Friday, July 17, 2015

Ashley Sterne The New Cook


From the Bowen Independent (Queensland), 22 November 1919.

[Note: Ashley Sterne's comic sketch below refers to ortolans, a species of small birds of the bunting family.  An article in Wine Spectator (June 30, 1999) states:  "For centuries, a rite of passage for French gourmets has been the eating of the ortolan. These tiny birds — captured alive, force-fed, then drowned in Armagnac — were roasted whole and eaten that way, bones and all, while the diner draped his head with a linen napkin to preserve the precious aromas and, some believe, to hide from God."

Also, this sketch is notable for having the first recorded instance of the verb "googled."]



THE NEW COOK.

(By Ashley Sterne.)

One learns in the army to turn one’s hand to many a job to which one has not been reared.

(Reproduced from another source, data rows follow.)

/-- Settles O8: each read in range is an OK response alone, and no report reads the reservation made for it. -/
theorem pureReadsAnswerOk : Obligations.PureReadsAnswerOk := by
  intro who s h
  refine ⟨onNode_answers h rfl, fun first count hf h1 h8 => ?_, fun first count hf h1 h8 => ?_, fun id hid => ?_,
    fun z hz => ?_, fun first count hf h1 h8 => ?_, fun first count hf h1 h8 => ?_, onNode_answers h rfl⟩
  · exact onNode_answers h (Node.readSlots_slots _ who hf h1 h8)
  · exact onNode_answers h (Node.readSlots_talks _ who hf h1 h8)
  · exact onNode_answers h (Node.readBinding_answers _ who hid)
  · exact onNode_answers h (Node.readStack_answers _ who hz)
  · exact onNode_answers h (Node.readCalls_calls _ who hf h1 h8)
  · exact onNode_answers h (Node.readCalls_stations _ who hf h1 h8)

end Sys2Proof.Machine
end

section
/-! PROOF. The pool order (O57), and the master slot register and the countdowns of slots (O39). -/

namespace Sys2Proof.Machine

/-! ## The pool order (R25) -/

theorem poolOrder_general {c : Nat} (h : c < 6) : poolOrder c = List.range 56 := if_neg (by omega)

theorem poolOrder_reserve {c : Nat} (h : 6 ≤ c) : poolOrder c = (List.range 8).map (· + 56) ++ List.range 56 := if_pos h

/-- A claim that searches the reserve slots first takes a general slot only when no reserve slot is usable. -/
theorem poolOrder_general_last {c k : Nat} {usable : Nat → Bool} (hc : 6 ≤ c) (hfind : (poolOrder c).find? usable = some k)
    (hk : k < 56) {j : Nat} (hlow : 56 ≤ j) (hhigh : j ≤ 63) : usable j = false := by
  rw [poolOrder_reserve hc, List.find?_append] at hfind
  cases hreserve : ((List.range 8).map (· + 56)).find? usable with
  | some i =>
    obtain ⟨m, -, hm⟩ := List.mem_map.1 (List.mem_of_find?_eq_some hreserve)
    have hik : i = k := by simpa [hreserve] using hfind
    omega
  | none =>
    have hj : j ∈ (List.range 8).map (· + 56) := List.mem_map.2 ⟨j - 56, List.mem_range.2 (by omega), by omega⟩
    simpa using List.find?_eq_none.1 hreserve j hj

/-! ## The register at a header (R27, R29) -/

/-- A stamped header counts against the entry that is taken. -/
theorem Node.registerStep_stamped {h : Headers} {k : Nat} (hs : (headerOf h k).stamped = true) (n : Node) :
    Node.registerStep h n k = if (n.reg k).owner = 0 then n else n.orphanStep k (headerOf h k).fresh := if_pos hs

/-- An unstamped header without an owner frees the entry. -/
theorem Node.registerStep_freed {h : Headers} {k : Nat} (hs : (headerOf h k).stamped = false)
    (ho : (headerOf h k).ownerOf = 0) (n : Node) : Node.registerStep h n k = n.setReg k .reset := by
  simp [Node.registerStep, hs, ho]

/-- A tentative header takes a free entry, in a reserve slot for class 6 and 7 alone. -/
theorem Node.registerStep_tentative {h : Headers} {k : Nat} (hs : (headerOf h k).stamped = false)
    (ho : (headerOf h k).ownerOf ≠ 0) (n : Node) : Node.registerStep h n k =
      if (n.reg k).owner = 0 ∧ (k < 56 ∨ 6 ≤ (headerOf h k).classOf) then
        n.setReg k { owner := (headerOf h k).ownerOf, cls := (headerOf h k).classOf, orphan := 0 }
      else n := by
  simp [Node.registerStep, hs, ho]

/-- Settles O57: the order is by class, its reserve part comes first, and the register records no class below 6 there. -/
theorem poolOrderByClass : Obligations.PoolOrderByClass := by
  refine ⟨fun c hc => poolOrder_general (by omega), fun c hc => ?_, fun c usable k hc hfind hk j => ?_,
    fun h n k hk hs ho hc => ?_⟩
  · rw [poolOrder_reserve (by omega)]
    simp only [Nat.add_comm]
  · exact poolOrder_general_last (by omega) hfind hk
  · have hreserve : ¬(k < 56 ∨ 6 ≤ (headerOf h k).classOf) := by omega
    rw [Node.registerStep_tentative hs ho, if_neg fun ht => hreserve ht.2]

/-- A fresh write clears the orphan count. -/
theorem Node.orphanStep_fresh (n : Node) (k : Nat) : n.orphanStep k true = n.setReg k { n.reg k with orphan := 0 } := rfl

/-- A missing write below the limit is counted. -/
theorem Node.orphanStep_counts {n : Node} {k : Nat} (h : (n.reg k).orphan + 1 < n.ring.orphanLimit) :
    n.orphanStep k false = n.setReg k { n.reg k with orphan := (n.reg k).orphan + 1 } := by
  have hbelow : ¬n.ring.orphanLimit ≤ (n.reg k).orphan + 1 := by omega
  simp [Node.orphanStep, hbelow]

/-- A missing write that reaches the limit frees the entry and is reported. -/
theorem Node.orphanStep_reclaims {n : Node} {k : Nat} (h : n.ring.orphanLimit ≤ (n.reg k).orphan + 1) :
    n.orphanStep k false =
      (n.setReg k .reset).generalNotice 0x82 [byte k, byte (n.reg k).owner, byte (n.reg k).cls] := by
  simp [Node.orphanStep, h]

/-! ## The events of a slot (R29, R36) -/

/-- A notice writes the lane alone. -/
theorem Node.generalNotice_eq (n : Node) (kind : Nat) (payload : List Byte) :
    n.generalNotice kind payload = { n with lane := (n.generalNotice kind payload).lane } := by
  unfold Node.generalNotice Node.notice
  repeat' split
  all_goals rfl

/-- The return that waits at a running master is an undamaged frame of its own (R18). -/
theorem Node.returnWaiting_own {n : Node} {p : Port} {f : Frame} (hw : n.waitingFrame = some (p, f))
    (hr : n.ring.role = true) (hrun : n.mgmt.node = .running) (hg : f.good = true) (hd : f.damaged = false)
    (ha : f.master.toNat = n.mgmt.address) : n.returnWaiting = some f := by
  have hmaster : n.isMaster = true := (n.isMaster_iff).2 ⟨hr, hrun⟩
  simp [Node.returnWaiting, hw, hmaster, Frame.undamaged, hg, hd, Node.address, ha]

/-- ORPHAN_RECLAIM, when the waiting return brings the entry's count to the limit. -/
theorem exec_orphanReclaim {s : State} {k : Nat} (h : s.node.orphanDue k = true) :
    exec (.orphanReclaim k) s = .next { s with node := s.node.orphanStep k false } :=
  onNode_due (due := fun n => n.orphanDue k) (work := fun n => n.orphanStep k false) h

/-- RELEASE_OWED_EXPIRY, when the countdown is at its last frame time. -/
theorem exec_releaseOwedExpiry {s : State} {k : Nat} (h : (s.node.entry k).owed = 1) :
    exec (.releaseOwedExpiry k) s = .next { s with node := s.node.clearOwed k } := by
  show Host.Outcome.next { s with node := if (s.node.entry k).owed = 1 then s.node.clearOwed k else s.node } = _
  rw [if_pos h]

/-- Settles O39: the two events of a slot whose count is full, and the register's case for each kind of header. -/
theorem slotTimersExpire : Obligations.SlotTimersExpire := by
  refine ⟨fun k s => ⟨fun p f hw hr hrun hg hd ha hs hfresh ho hlimit => ?_, exec_releaseOwedExpiry⟩, fun h n k => ?_⟩
  · have due : s.node.orphanDue k = true := by
      simp [Node.orphanDue, Node.returnWaiting_own hw hr hrun hg hd ha, hs, hfresh, ho, hlimit]
    refine ⟨_, exec_orphanReclaim due, ?_⟩
    rw [Node.orphanStep_reclaims hlimit]
    refine ⟨?_, Node.generalNotice_slots _ _ _⟩
    exact (Node.generalNotice_eq _ _ _).trans (by rw [Node.generalNotice_slots]; rfl)
  · refine ⟨fun hs ho => Node.registerStep_freed hs ho n, fun hs ho he hk => ?_, fun hs ho he => ?_, fun hs he => ?_,
      fun hs he hf => ?_, fun hs he hf hlimit => ?_⟩
    · exact (Node.registerStep_tentative hs ho n).trans (if_pos ⟨he, hk⟩)
    · exact (Node.registerStep_tentative hs ho n).trans (if_neg fun ht => he ht.1)
    · exact (Node.registerStep_stamped hs n).trans (if_pos he)
    · rw [Node.registerStep_stamped hs, if_neg he, hf]
      exact n.orphanStep_fresh k
    · rw [Node.registerStep_stamped hs, if_neg he, hf]
      exact Node.orphanStep_counts hlimit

For instance, at a time of grave crisis (when, in fact, our mess-cook unselfishly speeded up the work of demobilisation by demobilising himself without any assistance — in other words, he just "bimbled off”), I unhesitatingly volunteered to turn cook; and to this day a souffle and a tea cake which I made are affectionately treasured in the officers' mess as a pen-wiper and a pin-cushion respectively.

When, therefore, my housekeeper recently asked me if she could absent herself for the day in order to assist at the obsequies of an aged aunt who had been moribund for years, but who had eventually made a determined effort and done the job thoroughly, the prospect of doing my own cooking did not strike that terror into my breast which it would certainly have done a few years previously.

A man who has made an imperishable and indestructible souffle and a tea-cake that possesses many of the characteristics of the Rock of Gibraltar, is not to be daunted at the thought of performing a few comparatively simple culinary tricks which require no virtuoso technique.

Mrs. D., my housekeeper, left immediately after breakfast, in high feather — a scarlet one stuck jauntily in her hat, and totally out of keeping with the solemn ceremony she was alleged to be attending — and I at once began my preparations for lunch.

One of the secrets of successful cooking is to allow oneself plenty of time. To leave everything until the last possible moment is, alas, all too frequent a failing, and many a man is to-day writhing through life in the throes of dyspepsia because his cook has steadfastly retrained from putting on the potatoes in reasonable time.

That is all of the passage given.